Journalist Nick Gillespie sees The Great Gatsby as a story of the underlying permanence of class differences,
even "in the face of a modern economy based not on status and inherited position but on innovation and an
ability to meet ever-changing consumer needs."[63] This interpretation asserts that The Great Gatsby captures
the American experience because it is a story about change and those who resist it, whether the change comes
in the form of a new wave of immigrants (Southern Europeans in the early 20th century, Latin Americans today),
the nouveau riche, or successful minorities. Americans from the 1920s to the 21st century have plenty of
experience with changing economic and social circumstances. As Gillespie states, "While the specific terms of
the equation are always changing, it's easy to see echoes of Gatsby's basic conflict between established sources
of economic and cultural power and upstarts in virtually all aspects of American society."[63] Because this
concept is particularly American and can be seen throughout American history, readers are able to relate to The
Great Gatsby, which has lent the novel an enduring popularity.[63]

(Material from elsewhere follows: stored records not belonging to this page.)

-- ==== Sys2Proof/Syntax.lean ====
section
/-! DEFINITION. The commands of the block: one constructor per row of spec/opcode_table.json, with what the outside
contributes to the step as operands. -/
namespace Sys2Proof

/-- The commands (opcode_table.json). A command that names the end of a wait asserts that wait (log 1). -/
inductive Instr
  -- power and start-up
  | vbatApplied
  /-- whether the hold-up store can carry the flush (R126) -/
  | vinGood (holdUpOk : Bool)
  /-- 16 samples of the voltage on the contact of each of the 12 straps, in µV (R65) -/
  | strapsDecided (readings : List (List Nat))
  | laneSelfTestDone (run : PatternRun)
  | journalCheck (find : JournalFind)
  /-- the scans in order; `none`: the plug was absent or a seating loop opened (R142) -/
  | startUpPlugRead (scans : List (Option ScanReadings))
  | portsStep (cages : List CageRead)
  | partnerAbsent
  | vinLow
  | vinFailed
  | nresetInAccepted
  | nresetInReleased
  | domainLost (d : Fin 11)
  | corePllUnlock
  /-- the reading in mV, `none` when absent (R116) -/
  | vbatCheck (mv : Option Nat)
  | vbatLowErase
  | vbatBelowRetentionMin
  | fieldSupplyLost (g : Group)
  | fieldSupplyRestored (g : Group)
  | statusPinCurrentLimit (pin : StatusPin)
  | crossingQueueParity (x : Crossing)
  -- the plug
  | plugScanStart
  | scanEnd (r : ScanReadings)
  /-- the two loop resistances in ohms, `none` open, and 16 samples of the voltage on PLG_TYPE in µV (R61, R62) -/
  | presenceCheck (det1 det2 : Option Nat) (type : List Nat)
  | commitInAsserted
  | commitInReleased
  | holdComplete
  | quiescenceMet
  | commitDecision
  | commitBoundary
  | quiescenceTimeout
  -- ports
  | frameReceived (p : Port) (f : RxFrame)
  | prpEntryForgotten (station : Bool) (src : Mac)
  | linkDown (loss : PortLoss)
  /-- what the partner of S0 or S1 signals (R213); P0 and P1 have none -/
  | linkUp (gain : PortGain)
  | moduleRemoved (p : Port)
  | moduleInserted (p : Port) (read : I2c)
  | transmitterFault (p : Port)
  | a2hPoll (p : Port) (retry read : I2c)
  | prpSupervisionSend
  | tallyInterval
  | ringOpen (p : Port)
  -- streams
  | svFrame (p : Port) (f : SvFrame)
  | frameOverdue (slot : Fin 1026)
  | streamDestroyed (slot : Fin 1024)
  | streamNotAdmitted (slot : Fin 1024)
  | breakerMessage (p : Port) (m : BrkMsg)
  | breakerStatusExpired (slot : Fin 256)
  | breakerDestroyed (slot : Fin 256)
  -- time
  | sync (p : Port) (m : PtpSync)
  | followUp (p : Port) (m : PtpFollowUp)
  | followUpTimeout (p : Port)
  | announce (p : Port) (m : PtpAnnounce)
  | masterLost (p : Port) (src : PortId)
  | pdelayReqSend (p : Port)
  /-- its receive timestamp in ns, and whether half a nanosecond more (R223) -/
  | pdelayReq (p : Port) (h : PtpHdr) (rx : Nat) (half : Bool)
  | pdelayResp (p : Port) (m : PtpPdelay)
  | pdelayRespFollowUp (p : Port) (m : PtpPdelay)
  | ptpDiscarded (p : Port)
  | holdoverExpiry
  | leapSecond
  | ppsEdge
  | twinUpdate
  /-- setpoint minus temperature in mK (Table 9.2) -/
  | ovenUpdate (err : Int)
  | ovenInSpec
  -- Reckoner
  | coilUpdate (ch : Fin 32)
  | pickEnd (ch : Fin 32)
  | followingError (slot : Fin 36)
  -- local analogue
  /-- the smpCnt and second of the trigger, the code set of each of the 16 primaries, and those of K0 and K1 -/
  | adcTrigger (idx : SIndex) (prim : List ConvSet) (k0 k1 : ConvSet)
  /-- the input, the whole microsecond after the last trigger at which the check would start, and of primary and checker, whether the
  conversion completed (Table 13.6) and its code -/
  | urgentCheck (input : Fin 16) (start : Nat) (primDone chkDone : Bool) (prim chk : Int)
  /-- the measured reference in units of 2^-24 of 4.096 V (R513) -/
  | referenceMonitor (v : Nat)
  -- pipeline and zones
  | sampleRelease (lanes : Lanes)
  | checkPattern (lanes : Nat × Nat) (signature : Option Nat) (parityOk : Bool)
  | directionConfirmed (z : Fin 256) (d : DirDec)
  | memoryExpiry (z : Fin 256) (d : DirDec)
  | freezeLimit (z : Fin 256) (e : Elem)
  | definiteDelayExpiry (z : Fin 256) (e : Elem)
  | definiteResetExpiry (z : Fin 256) (e : Elem)
  | intermediateTimeout (z : Fin 256)
  | tripMinimumExpiry (z : Fin 256)
  | bfTimerExpiry (z : Fin 256)
  | deadTimeExpiry (z : Fin 256)
  | reclaimExpiry (z : Fin 256)
  | openTimerExpiry (z : Fin 256)
  | closePulseEnd (z : Fin 256)
  | closeFailure (z : Fin 256)
  | coldLoadArmed (z : Fin 256)
  | coldLoadEnd (z : Fin 256)
  | testModeEntry (z : Fin 256)
  | testModeExit (z : Fin 256)
  | thermalPersist
  -- publishing
  /-- the publication: a zone, or 256 for the summary; whether the read-back matches (R585, R610) -/
  | stnumPersisted (pub : Fin 257) (ok : Bool)
  | retransmissionDue (pub : Fin 257)
  | processTransmit
  | statusFramePeriodic
  | statusFrameOnChange
  -- the pair
  | helloSend
  | hello (h : CarryHdr) (b : HelloBody)
  /-- the frame; and at a fresh formation, what the partner's segments of R641 step 2 bring: its entries, and its persisted stNum values
  (R623) -/
  | accept (f : AcceptFrame) (journal : List CarriedEntry) (stnums : List (Nat × Nat))
  | refuse (f : RefuseFrame)
  | carryHeartbeatSend
  | busHeartbeatSend
  | heartbeat (h : CarryHdr) (b : HeartbeatBody)
  | busHeartbeat (p : Port) (dst : Mac) (b : HeartbeatBody)
  | pathSilent (p : Path)
  | receipt (h : CarryHdr) (rs : List ReceiptRec)
  | lend (h : CarryHdr) (b : LendBody)
  | lendTimeout (slot : Fin 1024) (idx : SIndex)
  | unagreedRelease (slot : Fin 1024) (idx : SIndex)
  | decision (h : CarryHdr) (ds : List DecisionRec)
  | timeExchange (h : CarryHdr) (b : TimeBody)
  | swapTimer
  | swapPropose (h : CarryHdr) (ns : SIndex)
  | swapAgree (h : CarryHdr) (ns : SIndex)
  | swapDecline (h : CarryHdr)
  | swapRetry
  | swapAtIndex
  | jentry (h : CarryHdr) (e : CarriedEntry)
  | jcheck (h : CarryHdr) (jseq : Nat) (ecrc : BitVec 32)
  /-- the JSEQ before the first entry that the partner's segments bring, and those entries; and from an Active its SV slots (slot, generation, identity, next index), its breaker slots,
  its stNum values, and n0 -/
  | resync (h : CarryHdr) (last : Nat) (journal : List CarriedEntry) (slots : List (Nat × Nat × StreamIdent × SIndex))
      (brks : List (Nat × Machine.BrkSlot)) (stnums : List (Nat × Nat)) (n0 : SIndex)
  /-- the state of every zone and publication at the end of n1 - 1, the pair-node sequence, and n1 -/
  | snapshot (h : CarryHdr) (zones : List (Nat × Machine.Zone)) (pubs : List (Nat × Machine.Publication)) (pairSeq : BitVec 16) (n1 : SIndex)
  | rejoinTimeout
  | carryRetransmit (lane : Fin 2)
  | carryLaneUp (lane : Fin 2)
  | carryLinkLost
  -- journal
  | journalCommit (reads : CommitReads)
  | tokenRefill
  | suppressionSummary (code zone : Nat)
  | marksEntry
  | periodicSnapshot
  | recordClose (rec : Nat)
  | nandWriteComplete (rec : Nat) (ok : Bool)
  -- recall
  | opOpen (p : Port) (r : RecallReq)
  | opClose (p : Port) (r : RecallReq)
  | opEntries (p : Port) (r : RecallReq)
  | opAck (p : Port) (r : RecallReq)
  | opRecord (p : Port) (r : RecallReq)
  | opDone (p : Port) (r : RecallReq)
  | malformedRequest (p : Port) (r : RecallReq)
  | unlistedRequest (p : Port) (r : RecallReq)
  | recallServe (readOk : Bool)
  | sessionIdleTimeout (sess : Fin 8)
  -- faults
  | ackInAccepted
  | ackInputAccepted
  | faultReactionComplete (k : FaultKey)
  | causeGoneRetest (k : FaultKey)
  -- field channels
  /-- the channels whose downstream frame of this frame start is corrupted -/
  | couplerFrameStart (g : Group) (corrupted : List (Fin 32))
  /-- the bits of the latched frame that arrive inverted -/
  | upstreamFrameReceived (ch : Fin 32) (errors : CouplerWord)
  /-- the terminal voltage and the group supply, in mV -/
  | inputSample (ch : Fin 32) (mv vf : Nat)
  | chatterEnd (ch : Fin 32)
  | openWireInput (ch : Fin 32) (below : Bool)
  | shortDecision (ch : Fin 32) (bothLegs : Bool)
  | hardShort (ch : Fin 32) (bothLegs : Bool)
  | retry (ch : Fin 32)
  | overTemperature (ch : Fin 32)
  | overTemperatureRestart (ch : Fin 32)
  | demagEnd (ch : Fin 32)
  | tcsPulse (ch : Fin 32)
  | tcsPulseEnd (ch : Fin 32) (mv vf : Nat)
  | outputDiagnostic (ch : Fin 32) (d : OutDiag) (present : Bool)
  | downstreamFrameLoss (ch : Fin 32)
  | couplerFault (ch : Fin 32)
  | clockCouplerStop (g : Group)
  | fieldSideStart (g : Group)
  -- the seal
  | hatchOpened
  | meshEvent
  | eraseReadbackFailure
  | hatchReport (isOpen : Bool)
  | meshMonitorTest (follows : Bool)
  | portLive (supplyOk : Bool)
  | load (t : KlTransaction)
  | eraseCommand (t : KlTransaction)
  | check (t : KlTransaction)
  | transactionDiscarded (t : KlTransaction)
  | transactionTimeout
  | portBusyEnd
  -- rows added at the table's end
  | syncReceiptTimeout (p : Port)
  | carryLaneDown (lane : Fin 2)
  | heartbeatLanSilent (p : Port)
  /-- the mean of the terminal current over the period that ends, in 0.5 mA, as the field side measures it -/
  | pwmPeriodStart (ch : Fin 32) (mean : Nat)
deriving DecidableEq, Repr

end Sys2Proof
end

Later critical writings on The Great Gatsby, following the novel's revival, focus in particular on Fitzgerald's
disillusionment with the American Dream—life, liberty and the pursuit of happiness—in the context of the
hedonistic Jazz Age, a name for the era which Fitzgerald said he had coined. In 1970, Roger Pearson published
"Gatsby: False prophet of the American Dream," in which he states that Fitzgerald "has come to be associated
with this concept of the AMERICAN Dream more than any other writer of the twentieth century."[64] Pearson
goes on to suggest that Gatsby's failure to realize the American dream demonstrates that it no longer exists
except in the minds of those as materialistic as Gatsby. He concludes that the American dream pursued by
Gatsby "is, in reality, a nightmare," bringing nothing but discontent and disillusionment to those who chase it as
they realize that it is unsustainable and ultimately unattainable.

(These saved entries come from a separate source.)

/-- A received sample in the span of the decimation filter: its eight words with flags, its block flag, and the parity kept with each
word (R378, R400). -/
structure SpanRec where
  idx : SIndex
  words : List (Int × Nat)
  blocked : Bool
  par : List Nat
deriving DecidableEq, Repr

/-- The frequency source (R389): none, V1 or I1. -/
inductive FreqSource | none | v1 | i1
deriving DecidableEq, Repr

/-- What a pipeline sample leaves for a zone that reaches its index later (R445): its index, the source of its frequency word (R389),
the frequency in effect, its stream-block flag and its words. -/
structure PastRec where
  idx : SIndex
  source : FreqSource
  fr : Nat
  blocked : Bool
  words : Tab (Int × Nat)
  /-- samples of the full-cycle window formed then (R404) -/
  filled : Nat := 0
deriving DecidableEq, Repr

/-- A sample of a zone's main stream that waits for the zone's voltage stream to reach its index (R445, log 31). -/
structure ZoneWait where
  zone : Nat
  pos : Nat
  sample : PastRec
deriving DecidableEq, Repr

/-- The pipeline state of one position: SV slot 0 to 1,023, LS0 at 1,024, LS1 at 1,025. -/
structure Pipe where
  /-- the span of received samples of the decimation filter, newest first (R378) -/
  span : List SpanRec := []
  /-- pipeline samples, newest first, up to 5 × N_fc (R380, R393) -/
  win : List PSample := []
  /-- samples formed since the admission, counted to N_fc (R404) -/
  filled : Nat := 0
  /-- V1 and I1 qualify (R389) -/
  v1Ok : Bool := false
  i1Ok : Bool := false
  source : FreqSource := .none
  /-- f_raw × N_fc of the samples with this source, newest first, up to 4 × N_fc, in 2^-24 Hz; none out of range
  (R390, R391) -/
  raws : List (Option Int) := []
  /-- the parity kept with each of them (R400) -/
  rawPar : List Nat := []
  /-- the frequency word; 0 before the first sample (then f_nom is held) (R391) -/
  fword : Nat := 0
  fvalid : Bool := false
  /-- the frequency in effect in 0.01 Hz, 0 for f_nom, and samples since it was last renewed (R381) -/
  fr : Nat := 0
  frAge : Nat := 0
  /-- the words of the newest pipeline sample by quantity and kind, with their flags (R386, R392) -/
  words : Tab (Int × Nat) := []
  /-- the newest pipeline sample's index and its stream-block flag (R394) -/
  idx : SIndex := ⟨0, 0⟩
  blocked : Bool := false
  /-- the samples before the newest, newest first (R445, log 31) -/
  past : List PastRec := []
  /-- samples with, and without, OVF under R399 in succession, and the core tick of the last one with it (Table 10.6) -/
  ovfRun : Nat := 0
  ovfFree : Nat := 0
  ovfAt : Nat := 0
deriving DecidableEq, Repr

/-! Chapters 11 and 12: zones -/

/-! Chapter 13: local analogue -/

/-- Plausibility counts of an input (R518, R532). -/
structure AdcIn where
  fails : Nat := 0
  passes : Nat := 32
  /-- plausibility-invalid -/
  invalid : Bool := false
deriving DecidableEq, Repr

/-- One copy of the calibration fuses (R510): f_off and g of primary p at p, of K0 on input i at 16 + i, of K1 at 32 + i. -/
structure Calib where
  ok : Bool := true
  off : Tab Int := []
  gain : Tab Int := []
deriving DecidableEq, Repr

/-- The local analogue section (chapter 13). -/
structure Adc where
  inputs : Tab AdcIn := []
  /-- the sequence result registers SQR00 to SQR31 (Table 13.2) -/
  sqr : Tab (BitVec 32) := []
  cal1 : Calib := {}
  cal2 : Calib := {}
  /-- REF_OK, the monitor readings of the last 2.0 ms, newest first, and the one before (R513, R514) -/
  refOk : Bool := false
  refReads : List Nat := []
  /-- g_ref in 2^-24 (R509, Table 13.3) -/
  gRef : Nat := 16777216
  /-- the g_ref of the last reading, which applies from the next trigger (R513) -/
  gRefNext : Nat := 16777216
  /-- tick at which D7 became good, and since which REF_OK has its value (Table 13.6) -/
  d7At : Nat := 0
  refAt : Nat := 0
  /-- converters with a fault: P00 to P15, K0 at 16, K1 at 17 (Table 13.6) -/
  convFault : List Nat := []
  /-- inputs whose urgent check is requested, with the core tick of the request, in order (R520, R521, R525) -/
  urgent : List (Nat × Nat) := []
  /-- since the last trigger, converters on which an urgent check has started (P00 to P15, K0 at 16, K1 at 17) and the whole microsecond
  after the trigger (R521, R522) -/
  flight : List (Nat × Nat) := []
  /-- core tick of the last request of each input (R525) -/
  asked : Tab Nat := []
  /-- change windows: the quantity of LS0 (0 to 7) or LS1 (8 to 15), the first index, and the triggers left (R526) -/
  change : List (Nat × SIndex × Nat) := []
  /-- the decided commit's row 5 has come into use at the trigger of its sample boundary (R526) -/
  rowNew : Bool := false
  /-- the runs of indices produced, first and last index, newest first, and whether the counter has stepped since the last trigger (R528) -/
  produced : List (SIndex × SIndex) := []
  stepped : Bool := false
  /-- URGENT_DROP of each converter over the intervals (Table 13.6) -/
  drops : Tab Rise := []
deriving DecidableEq, Repr
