/-- PTP_DISCARDED: another message of Table 8.2, tallied in PTP_DISCARD of its port (R310). -/
def execPtpDiscarded (p : Port) (s : State) : Host.Outcome State Fault Refusal :=
  run (fun s => match ptpPort? p with
    | some p1 => if rxOpen s p then ptpDiscard s p1 else s
    | none => s) s

/-! Holdover, leap second, PPS (Table 8.4, R327, R329) -/

/-- HOLDOVER_EXPIRY: G.PTP_HOLDOVER has elapsed (Table 8.4). -/
def execHoldoverExpiry (s : State) : Host.Outcome State Fault Refusal :=
  run (fun s => if coreRuns s && s.time.state = .holdover then timeFaults (enterTime s .freeRunning) else s) s

/-- LEAP_SECOND: an armed leap applies at the UTC midnight (R327). -/
def execLeapSecond (s : State) : Host.Outcome State Fault Refusal :=
  run (fun s => if coreRuns s then applyLeap s else s) s

/-- A calendar time (R326). -/
structure Calendar where
  year : Nat
  month : Nat
  day : Nat
  hour : Nat
  minute : Nat
  second : Nat
deriving DecidableEq, Repr

/-- Year, month and day of a number of days from 1970-01-01 in the Gregorian calendar (R326). -/
def civilDate (days : Nat) : Nat × Nat × Nat :=
  let z := days + 719468
  let doe := z % 146097
  let yoe := (doe - doe / 1460 + doe / 36524 - doe / 146096) / 365
  let doy := doe - (365 * yoe + yoe / 4 - yoe / 100)
  let mp := (5 * doy + 2) / 153
  let m := if mp < 10 then mp + 3 else mp - 9
  (yoe + z / 146097 * 400 + (if m ≤ 2 then 1 else 0), m, doy - (153 * mp + 2) / 5 + 1)

/-- The calendar form of a UTC second since 1970. -/
def calendarOf (utc : Nat) : Calendar :=
  let d := civilDate (utc / 86400)
  let t := utc % 86400
  { year := d.1, month := d.2.1, day := d.2.2, hour := t / 3600, minute := t / 60 % 60, second := t % 60 }

/-- The UTC calendar time of a TAI second (R326): an armed leap61 shows 23:59:60, an armed leap59 skips 23:59:59 (R327). -/
def utcCalendar (s : State) (tai : Nat) : Calendar :=
  let at_ := fun (off : Int) => calendarOf ((tai : Int) - off).toNat
  match s.time.leap with
  | none => at_ s.time.utcOffset
  | some (true, mid) =>
    if tai < mid then at_ s.time.utcOffset
    else if tai = mid then { at_ (s.time.utcOffset + 1) with second := 60 }
    else at_ (s.time.utcOffset + 1)
  | some (false, mid) => at_ (if tai + 1 < mid then s.time.utcOffset else s.time.utcOffset - 1)

/-- PPS_OUT pulses in this state (Table 8.6). -/
def ppsRuns (s : State) : Bool := s.time.state = .locked || s.time.state = .tracking || s.time.state = .holdover

/-- Level of PPS_OUT: high for 1.0 ms after its edge, low otherwise (Table 8.6). -/
def ppsLevel (s : State) : Bool := clockRuns s && ppsRuns s && s.time.ppsSec == some s.time.sec && decide (s.time.ns < 1000000)

/-- Level of 10MHZ_OUT while D6 is good, in every time state (Table 8.6). -/
def tenMhzLevel (s : State) : Bool := domainGood s 6 && decide (s.time.nco < 50 * 2 ^ 32)

/-- PPS_EDGE: NS returns to 0 (R329). -/
def execPpsEdge (s : State) : Host.Outcome State Fault Refusal :=
  run (fun s =>
    let quiet := match s.time.noPpsTo with
      | some n => s.time.sec ≤ n
      | none => false
    if clockRuns s && ppsRuns s && !quiet then emit { s with time := { s.time with ppsSec := some s.time.sec, nco := ncoOf s } } .pps else s) s

/-! OVEN and TWIN slots -/

/-- OVEN update (R351, R352); out of specification beyond 100 mK (R324). -/
def ovenUpdate (s : State) (err : Int) : State :=
  let e := satError err
  let l := controlLaw 0x6000 0x0040 0 0x7FFF s.reck.oven e
  let l := if s.time.ovenWas then feTimer 100 l e else { l with fe := 0 }
  let out := s.time.ovenIn && 100 < e.natAbs
  let s := { s with
    reck := { s.reck with oven := l, ovenErr := err }
    time := { s.time with ovenIn := s.time.ovenIn && !out, ovenOutAt := if out then s.now else s.time.ovenOutAt } }
  if out && s.time.state = .holdover then enterTime s .freeRunning else s

/-- OVEN_UPDATE at 10 Hz (R351). -/
def execOvenUpdate (err : Int) (s : State) : Host.Outcome State Fault Refusal :=
  run (fun s => if coreRuns s && domainGood s 6 then timeFaults (ovenUpdate s err) else s) s

/-- OVEN_IN_SPEC: within ±0.1 K for 10 s (R324). -/
def execOvenInSpec (s : State) : Host.Outcome State Fault Refusal :=
  run (fun s =>
    if coreRuns s && s.reck.ovenErr.natAbs ≤ 100 then
      causeGoneU { s with time := { s.time with ovenIn := true, ovenWas := true } } 0x0EC0
    else s) s

/-- TWIN update at 1 kHz while R331 holds. -/
def twinUpdate (s : State) : State :=
  match s.time.twinOffset with
  | none => s
  | some off =>
    let e := errorLsb off
    let l := feTimer 0x0C80 (controlLaw 0x7FFF 0x0100 (-32767) 32767 s.reck.twin e) e
    let s := { s with reck := { s.reck with twin := l } }
    if l.fe = 0 then causeGone s { code := 0x1140, scope := 10, inst := 2 } else s

/-- TWIN_UPDATE (R331, R351). -/
def execTwinUpdate (s : State) : Host.Outcome State Fault Refusal :=
  run (fun s => if coreRuns s && twinRuns s then twinUpdate s else s) s

/-- A slot's following-error timer reaches FE_TIME (R349, Table 9.5). -/
def followingError (s : State) (slot : Nat) : State :=
  if slot = 0 then
    if 30 ≤ s.reck.clk.fe then
      let s := arise s { code := 0x1100, scope := 10, inst := 0 } 0 none16 []
      if s.time.state = .locked || s.time.state = .tracking then enterTime s .acquiring else s
    else s
  else if slot = 1 then (if 100 ≤ s.reck.oven.fe && !s.time.ovenIn then ariseU s 0x0EC0 1 else s)
  else if slot = 2 then (if 10000 ≤ s.reck.twin.fe then arise s { code := 0x1140, scope := 10, inst := 2 } 0 none16 [] else s)
  else if slot = 3 then s
  else
    if 20 * gCoilFeTime (rods s) (slot - 4) ≤ (coilGet s (slot - 4)).loop.fe then
      arise s { code := 0x1180, scope := 10, inst := slot } 0 none16 []
    else s

/-- FOLLOWING_ERROR (R349, R370). -/
def execFollowingError (slot : Fin 36) (s : State) : Host.Outcome State Fault Refusal :=
  run (fun s => if coreRuns s then followingError s slot.val else s) s

end Sys2Proof.Machine
end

In addition to exploring the trials and tribulations of achieving the great American dream during the Jazz Age,
The Great Gatsby explores societal gender expectations as a theme, exemplifying in Daisy Buchanan's character
the marginalization of women in the East Egg social class that Fitzgerald depicts. As an upper-class white woman
living in East Egg during this time period, Daisy must adhere to certain societal expectations, including but
certainly not limited to actively filling the role of dutiful wife, mother, keeper of the house, and charming
socialite. As the reader finds in the novel, many of Daisy's choices, ultimately culminating in the tragedy of the
plot and misery for all those involved, can be at least partly attributed to her prescribed role as a "beautiful little
fool" who is completely reliant on her husband for financial and societal security. For instance, one could argue
that Daisy's ultimate decision to remain with her husband despite her feelings for Gatsby can be attributed to
the status, security, and comfort that her marriage to Tom Buchanan provides. Additionally, the theme of the
female familial role within The Great Gatsby goes hand in hand with that of the ideal family unit associated with
the great American dream—a dream that goes unrealized for Gatsby and Daisy in Fitzgerald's prose.

Symbolism

The green light that shines at the end of the dock of Daisy's house across the Sound from Gatsby's house is
frequently mentioned in the background of the plot. It has variously been interpreted as a symbol of Gatsby's
longing for Daisy and, more broadly, of the American dream.